The possibility of an El Nino, a warming of the Pacific Ocean that causes rains in sugar growing areas in Brazil and dry weather in India, may erode a global sugar surplus, according to Copersucar SA, a producer in Brazil.

El Nino conditions may emerge by the end of the winter in the Southern Hemisphere, with the waters of the tropical Pacific continuing to warm, Australia’s Bureau of Meteorology said on its website on June 19. Global sugar supplies will outpace demand by 9.3 million metric tons in the 12 months that start in October, according to Kingsman SA, a Lausanne, Switzerland-based broker and researcher. That follows a surplus of 10.2 million tons in the current 2011-12 season, it estimates.

“If the forecasts for El Nino are confirmed, we will have a rainy year here and that may have some impact in the availability of Brazilian product,” Luis Roberto Pogetti, chairman of Copersucar, said by phone from Sao Paulo on June 22. “El Nino also brings drought to India and the two impacts will help reduce the surplus the world is expecting.”

Brazil is the world’s largest sugar producer followed by India, while Thailand is the second-biggest exporter. Rain associated with the last El Nino in 2009-10 reduced the cane’s sugar content in Brazil by 7.5 percent, according to industry group Unica. In India, monsoon rains were 22 percent below average in 2009-10, according to Brisbane, Australia-based Green Pool Commodity Specialists Pty.
India Demand

Prices more than doubled in 2009 as demand in India outpaced production and prompted the government to halt exports. Global shortages reached 5.7 million tons in 2009-10, according to Paris-based traders Sucres et Denrees SA. The return of El Nino would be “constructive” to prices, which have fallen 10 percent this year through yesterday, Pogetti said before a Datagro conference in London today.

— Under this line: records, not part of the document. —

/-- What the block sends out, for an observer (the model's own record of its outputs, log entry 4). -/
inductive Out where
  /-- A whole frame left logical port `port` (16 = MG), FCS included. -/
  | frame (port : Nat) (bytes : Bytes)
  /-- A completion of ring `ring`: index, status, phase, 24 body bytes, and the request that writes it. -/
  | completion (ring idx status : Nat) (phase : Bool) (body : Bytes) (tlp : Tlp)
  /-- Bytes written to a host buffer by a list of requests. -/
  | hostWrite (ring idx : Nat) (tlps : List Tlp) (bytes : Bytes)
  /-- Host memory read by a list of requests, with 10-bit tags or without. -/
  | hostRead (ring idx : Nat) (tlps : List Tlp) (tag10 : Bool)
  /-- An MSI-X message of vector `v`: its request and data word. -/
  | msix (v : Nat) (tlp : Tlp) (data : Word)
  /-- A word returned to a reader (0 BAR0, 2 BAR2, 4 BAR4, 5 SPI, 6 I2C target). -/
  | readData (path : Nat) (value : Word)
  /-- Bytes sent on the GNSS front-end SPI. -/
  | feSpi (bytes : Bytes)
  /-- A transfer on I2C controller `c`: address, bytes written, number of bytes read, and the SPEED code. -/
  | i2c (c addr : Nat) (bytes : Bytes) (rlen speed : Nat)
  /-- Controller `c` clears its bus: that many SCL pulses, then a STOP (R444). -/
  | i2cClear (c pulses : Nat)
  /-- Bytes of 1s on MISO of the SPI target: the wait clocks, and the clocks after the last word (R435, R436). -/
  | miso (bytes : Bytes)
  /-- A message on the Mitten lane. -/
  | mitten (kind : Nat)
  /-- A record mirrored on the Mitten lane: its number, content, and bytes sealed with AES-256-GCM (R419, R420). -/
  | mirror (serial : Nat) (rec : MirrorRec) (sealed : Bytes)
  /-- The acknowledgement of a mirrored record. -/
  | mirrorAck (cls seg serial : Nat)
  /-- The pairing message: what the unit says of itself, its part of the X25519 exchange, and its signature (R419). -/
  | pairing (pairId : Word) (active serving : Bool) (since : Nat) (prefer : Bool) (brimId : BitVec 64) (pub sig : Bytes)
  /-- A control message on the Brim ring, both ways (1 leader change, 2 break, 5 takeover), or a message on the Mitten
  lane (4). -/
  | brim (kind : Nat) (bytes : Bytes)
  /-- A host message on the management channel, to a member or to all (15). -/
  | brimMsg (dest : Nat) (bytes : Bytes)
  /-- The management token is passed on, by BRIM_E or by BRIM_W. -/
  | brimToken (east : Bool) (seq : BitVec 16)
  /-- A DISC presence pulse starts (R410). -/
  | discPulse
  /-- The GNSS raw PPS edge (R146). -/
  | rawPps
  deriving DecidableEq, Repr

/-- Fused values (R3, R247, R285, R340, R427, R429). -/
structure Fuse where
  variant : BitVec 2
  port23Absent : Bool
  gnssAbsent : Bool
  clockId : BitVec 64
  brimId : BitVec 64
  unitMac : BitVec 48
  gntKey : BitVec 128
  deviceKey : BitVec 256
  identityKey : BitVec 256  -- Ed25519 seed of the unit (R419)
  deriving DecidableEq, Repr

/-- A change of the counter that takes effect at the next tick (R46, R52). -/
inductive NextStep where
  | load (counter : Nat)
  | add (t16 : Int)
  deriving DecidableEq, Repr

/-- A leap, with its instant in UTC seconds and the offsets before and after (R57). -/
structure Leap where
  at_ : Nat
  old : Int
  new : Int
  deriving DecidableEq, Repr

/-- TB: timescale and servo (R36 to R68). -/
structure Tb where
  counter : Nat
  ticks : Nat
  dco : Int
  dcoLo : Option Word
  dcoNext : Option Int
  stepNext : Option NextStep
  integ : Int               -- 2^-24 ppb
  offset : Int              -- TB_OFFSET, ns
  timeValid : Bool
  everValid : Bool
  forceInvalid : Bool
  stepArmed : Bool
  holdover : Bool
  good : Nat
  bad : Nat
  stepCnt : BitVec 8
  anchorNs : Nat
  anchorSec : Nat
  anchorStep : BitVec 8
  nowLatch : Nat
  ppsOut : Bool
  flagLeap : Option Leap    -- leap scheduled by flags (R59)
  lastLeap : Option Leap    -- leap whose offset was applied last
  leapExpired : Bool
  mismatch : Tab Nat        -- candidate to tick of its last TB_UTCOFS_MISMATCH
  lastUpdate : Nat          -- instant of the last update with a selection (R229)
  deriving DecidableEq, Repr

/-- A trigger output (R69 to R79). Instants in 2^-16 ns. -/
structure TtOut where
  running : Bool
  next : Int                -- nominal instant of the next pulse, before DELAY
  lastFired : Option Int
  pulse : Bool              -- a pulse is in progress
  emitted : Nat
  staged : List (TtWord × Word)
  update : Bool             -- staged values apply after the next pulse
  startKept : List (TtWord × Word)
  seq : Nat
  dropped : Nat
  deriving DecidableEq, Repr

/-- A capture input (R75 to R79). -/
structure TtIn where
  last : Option Nat         -- previous captured edge, elapsed 1/16 ns
  stamp : Nat               -- latest capture minus DELAY, t16
  count : Nat
  seq : Nat
  dropped : Nat
  deriving DecidableEq, Repr

/-- Role states (R103, R120). -/
inductive RoleState where
  | absent | disqualified | qualifying | qualified
  deriving DecidableEq, Repr

/-- A received Lorterno message waiting to be judged (R96, R97). -/
structure LorMsg where
  fin : Nat                 -- instant of the end of its stop bit, t16
  bytes : Bytes
  deriving DecidableEq, Repr

/-- One PPS input (R99, R100). Instants in 1/16 ns. -/
structure PpsIn where
  expected : Option Nat
  recent : List Nat         -- edges of the last 1 s + 1 µs before an acquisition
  accepted : Option Nat     -- edge accepted in the current second
  missRun : Nat
  outRun : List Nat         -- out-of-window edges of consecutive seconds
  outSeen : Bool            -- the current second had an out-of-window edge
  msgs : List LorMsg
  rx : Bytes                -- a Lorterno message in progress, from its sync pair on (R537)
  deriving DecidableEq, Repr

/-- A reference candidate (R80 to R105). -/
structure Cand where
  presTime : Bool
  presFreq : Bool
  rxql : Nat
  raw : Nat
  srcClass : Nat
  tod : Bool
  traceable : Bool
  lastSec : Option Nat      -- TAI second of the last valid message
  noMsg : Nat               -- consecutive seconds without a valid message
  goodT : Nat
  goodF : Nat
  stT : RoleState
  stF : RoleState
  outT : Bool               -- outvoted in the time role (raised once per change)
  outF : Bool
  offset : Int              -- 1/16 ns
  fresh : Bool              -- a new offset since the previous update
  sum : Int                 -- offsets since the previous update (R85)
  cnt : Nat
  freq : Int                -- ppt, 16 s average
  leap61 : Bool
  leap59 : Bool
  utcOfs : Option Int
  osnma : Bool
  deriving DecidableEq, Repr

/-- REF (R80 to R109). -/
structure Ref where
  cands : Tab Cand
  pps : Tab PpsIn
  tsel : Nat                -- 7 = none
  lastSel : Nat             -- last candidate selected (R229)
  everSel : Bool
  bo : Int                  -- build-out, 1/16 ps (R109)
  pairAgree : Nat
  pairDisc : Bool
  deriving DecidableEq, Repr

/-- DPLL states (R112, R122). -/
inductive DpllState where
  | freerun | acquire | narrow | track | holdover
  deriving DecidableEq, Repr

/-- One Kaolin DPLL. -/
structure Dpll where
  st : DpllState
  sel : Nat
  freq : Int                -- ppt
  bo : Int                  -- held build-out, 1/16 ns
  excl : List (Nat × Nat)   -- candidates excluded after lock loss, with the seconds qualified since (R113)
  hist : List Int           -- frequency of each past second, newest first
  fEntry : Int              -- frequency at holdover entry (R117)
  deriving DecidableEq, Repr

/-- The HIST model in the units of R122. -/
structure HistModel where
  f0 : Int
  age : Int
  tc1 : Int
  tc2 : Int
  t0 : Int
  sigF : Int
  sigA : Int
  sigT : Int
  th : Nat
  deriving DecidableEq, Repr

/-- DPL (R110 to R119). -/
structure Dpl where
  d : Tab Dpll
  model : Option HistModel
  samples : List (Nat × Int × Int) -- TAI second, frequency, temperature; newest first
  hoErr : Nat
  hoT : Nat
  e0 : Nat
  tEntry : Int              -- temperature at the time selector's entry
  d0Sec : Nat               -- TAI second of DPLL0's entry to holdover (R117)
  d0Temp : Int
  temp : Int
  preload : Int
  deriving DecidableEq, Repr

/-- Channel states (R133). -/
inductive ChState where
  | idle | search | pullIn | track | lost
  deriving DecidableEq, Repr

/-- A GNSS channel. -/
structure Chan where
  st : ChState
  signal : Nat              -- firmware's assignment while MANUAL = 0
  sv : Nat
  used : Bool
  auth : Bool
  narrow : Bool
  spacing : Nat             -- 1/320 chip between early and late (R134)
  cn0 : BitVec 8
  slot : Nat
  doppler : Int
  elev : Int
  azim : Nat
  deriving DecidableEq, Repr

/-- A GNSS band (R129). -/
structure Band where
  lost : Bool
  meas : Nat                -- Hz
  deriving DecidableEq, Repr

/-- Front-end script sections (R131). -/
inductive Section where
  | init | sleep | wake
  deriving DecidableEq, Repr

/-- The inter-system offset state of a pair (R144, R145). -/
structure Isto where
  bcastAvail : Bool
  estAvail : Bool
  applEst : Bool
  avail : Bool
  bcast : Int
  est : Int
  sigma : Nat
  stamp : Nat
  deriving DecidableEq, Repr

/-- OSNMA states (R150). -/
inductive Osnma where
  | off | noRoot | timeUncertain | krootWait | auth | fail | unsupported
  deriving DecidableEq, Repr

/-- Start types (R153, R158). -/
inductive StartType where
  | none | hot | warm | cold
  deriving DecidableEq, Repr

/-- The TESLA chain of a verified root key: its newest verified key (R149). -/
structure Chain where
  key : Bytes
  gst : Nat
  alpha : Bytes
  sha3 : Bool
  cmac : Bool
  tagBits : Nat
  deriving DecidableEq, Repr

/-- The content of the GNSS record (R157); the almanacs are a class of their own. -/
structure GnRec where
  eph : List Eph
  pos : Option (Int × Int × Int)  -- mm
  posUnc : Nat              -- m
  iono : Bytes
  utc : Bytes
  isto : List (Option Int)  -- broadcast offsets by pair
  rootKey : Bytes           -- the last verified OSNMA root key
  deriving DecidableEq, Repr

/-- GN (R125 to R161). -/
structure Gn where
  bands : Tab Band
  chans : Tab Chan
  feBusy : Bool
  feScript : Option Section
  feHeld : Bool
  feRx : Bytes
  valid : Bool
  integrity : Bool
  posMismatch : Bool
  sats : Nat
  timeUnc : Nat
  singleFreq : Bool
  svinRunning : Bool
  ephChanged : Bool
  sound : Bool              -- the conditions of integrity other than OSNMA's hold at the latest epoch (R142)
  noPos : Bool              -- a cold start has discarded the kept position (R154)
  startUnc : Nat
  isto : Tab Isto
  osnma : Osnma
  osnmaCause : Nat
  authSats : Nat            -- bitmap E01 to E40
  kroot : Option Kroot      -- the DSM-KROOT under verification
  krootResult : Option Nat  -- RESULT of its PKE job
  chain : Option Chain
  kept : GnRec              -- what the GNSS record is written from (R157)
  almanac : Bytes
  lastCommit : Option Nat   -- tick of the record's last commit
  startType : StartType
  startWait : Bool          -- no valid message yet since the start
  startMs : Nat
  sleeping : Bool
  ppsSeq : Nat
  msg : Option (Nat × Int)  -- TAI second and correction of the next edge, received by REF
  msgSeen : Bool            -- the present second's message has come in time
  refreshing : Bool
  deriving DecidableEq, Repr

Rainfall delaying the crop in Brazil’s center south, the country’s main growing region, is trimming yields and reducing the time for cane processing, according to Copersucar. A lack of crushing time may result in millers favoring output of raw sugar and hydrous ethanol, commodities that take less time to make, Pogetti said. Hydrous ethanol is used in flex-fuel cars.

“We’ve lost about 11 days of production because of the rains so far and in a traditional period of 200 days of crushing this is very significant for the beginning of the harvest,” he said. “The cane is a bit poorer because of the rains. In March, we were working with sugar content of 140 kilograms (309 pounds) a ton and now we are at 137 kilograms a ton.”
Center South

Sugar production in the center south will fall to 31 million tons in the 2012-13 season that started in May in Brazil, down from a March forecast of 32 million tons and last year’s output of 31.3 million tons, the company estimates. Sugar cane output will rise to 505 million tons from 493 million tons a year earlier, it said. Ethanol production will be 21.4 billion liters (5.6 billion gallons), up from 20.5 billion liters in 2011-12, it said.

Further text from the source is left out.